Wednesday, June 29, 2011

Caprese Salad in a Jar

Check out our cookbook, The Southern Vegetarian: 100 Down-Home Recipes for the Modern Table (Thomas Nelson, 2013), on Amazon or at your local bookstore.

I brought home the ingredients for caprese salad; of course, we just couldn't leave well enough alone. This salad-in-jars recipe is basic, but the results are pretty and fun; may the ridiculous appeal of serving all sorts of food in jars live on this summer for many salads to come.

Caprese Salad in a Jar

2 cups of arugula
1/2 cup green basil (leaves only)
1/2 cup purple basil (leaves only)
1/2 cup cherry tomatoes, halved
mini bocconcini

For the dressing:
2 tbsp. olive oil
1/2 tablespoon balsamic vinegar
a drop of honey
Maldon salt
cracked black pepper

One ingredient at a time, layer first the arugula then the 2 basils, tomatoes, and bocconcini in 4 jars. Set open jars in the fridge to chill. Next, whisk all ingredients of the dressing together. When you're ready to serve the salads, take the jars out of the fridge, drizzle the dressing on top of the salads, close the lids, and tell whoever's eating with you to shake it up to mix everything together and then enjoy it straight from the jar immediately!

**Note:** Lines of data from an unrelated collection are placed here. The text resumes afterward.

/-- R182, R24: FLUSH in OFFLINE frees every occupied entry with its generation advanced by 1 and
RELEASED added, leaves FREE entries as they are, empties the deferral list and returns the number
freed; it keeps everything else. In any other phase it is refused PHASE. -/
def Obligations.FlushFreesAll : Prop :=
  ∀ (f : CommandFrame) (s : State), Ready s → Framed 0x16 f → f.params = [] →
    (s.phase.phase ≠ .offline → exec (.flush f) s = .next (completed f .phase [] s s))
      ∧ (s.phase.phase = .offline →
          ∃ t, exec (.flush f) s = .next t
            ∧ (∀ i, (entry s i).occupied →
                entry t i = Entry.freeAt ((entry s i).generation + 1)
                  ∧ t.change.entryCauses[i] = s.change.entryCauses[i] ||| causeReleased)
            ∧ (∀ i, (entry s i).state = .free →
                entry t i = entry s i ∧ t.change.entryCauses[i] = s.change.entryCauses[i])
            ∧ t.host = hostAfter (.done ⟨f.tag, .ok,
                [oneByte ((List.finRange 160).countP (fun i => (entry s i).occupied))]⟩) s
            ∧ t = { s with
                    table := t.table, change.entryCauses := t.change.entryCauses,
                    admission.deferrals := [], host := t.host })

/-! ### Admission -/

/-- R50: FILTER-PUT tests the rule's fields, the position and the room, in that order, and inserts the
rule at its position, with the later rules moved one position on. The rule is read as its bytes stand:
pattern, mask, verdict, and for ADMIT_CAPPED alone its class cap and its lease cap, 0 being none. A rule
fails for a verdict that is none of the three, for ADMIT_CAPPED with no class or a lease cap above 4095,
and for ADMIT or REFUSE with a class or a lease cap. -/
def Obligations.FilterPutInserts : Prop :=
  ∀ (f : CommandFrame) (s : State), Ready s → Framed 0x07 f → f.params.length = 21 →
    let l := s.admission.filter
    let k := (byteAt f.params 0).toNat
    let v := (byteAt f.params 17).toNat
    let classes := byteAt f.params 18
    let lease := natAt f.params 19 2
    (readRule f.params = none ↔
        2 < v ∨ (v = 2 ∧ (classes = 0 ∨ 4095 < lease)) ∨ (v < 2 ∧ (classes ≠ 0 ∨ lease ≠ 0)))
      ∧ (readRule f.params = none ∨ l.length < k →
          exec (.filterPut f) s = .next (completed f .range [] s s))
      ∧ (readRule f.params ≠ none → k ≤ l.length → 24 ≤ l.length →
          exec (.filterPut f) s = .next (completed f .listFull [] s s))
      ∧ (∀ r, readRule f.params = some r →
          r.pattern = identityAt f.params 1 ∧ r.mask = identityAt f.params 9
            ∧ (v = 0 → r.verdict = .admits) ∧ (v = 1 → r.verdict = .refuse)
            ∧ (v = 2 → r.verdict = .admitCapped)
            ∧ r.classCap = (if v = 2 then some classes else none)
            ∧ r.leaseCap = (if v = 2 ∧ lease ≠ 0 then some lease else none))
      ∧ (∀ r, readRule f.params = some r → k ≤ l.length → l.length < 24 →
          exec (.filterPut f) s =
            .next (completed f .ok [oneByte (l.length + 1)] s
              { s with admission.filter := l.insertIdx k r }))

For more crazy caprese ideas, check out our caprese tart.

Monday, June 27, 2011

Vegetarian Carbonara with Smoked Sun-Dried Tomatoes

This is not just another pasta. This vegetarian-ized version of the classic Italian dish is truly no compromise. The smoked sun-dried tomatoes -- I found some recently at The Fresh Market for about $4 a pouch -- add an amazing savory quality to this rich dish. It's great because most of the ingredients used to make it are usually in your fridge and pantry already.

If done right, the eggs in this dish should be creamy and coat the warm pasta. Worst case scenario, you'll have scrambled eggs and pasta, which is still pretty delicious. Fear not! Just follow these easy instructions, and you're very likely to get it right.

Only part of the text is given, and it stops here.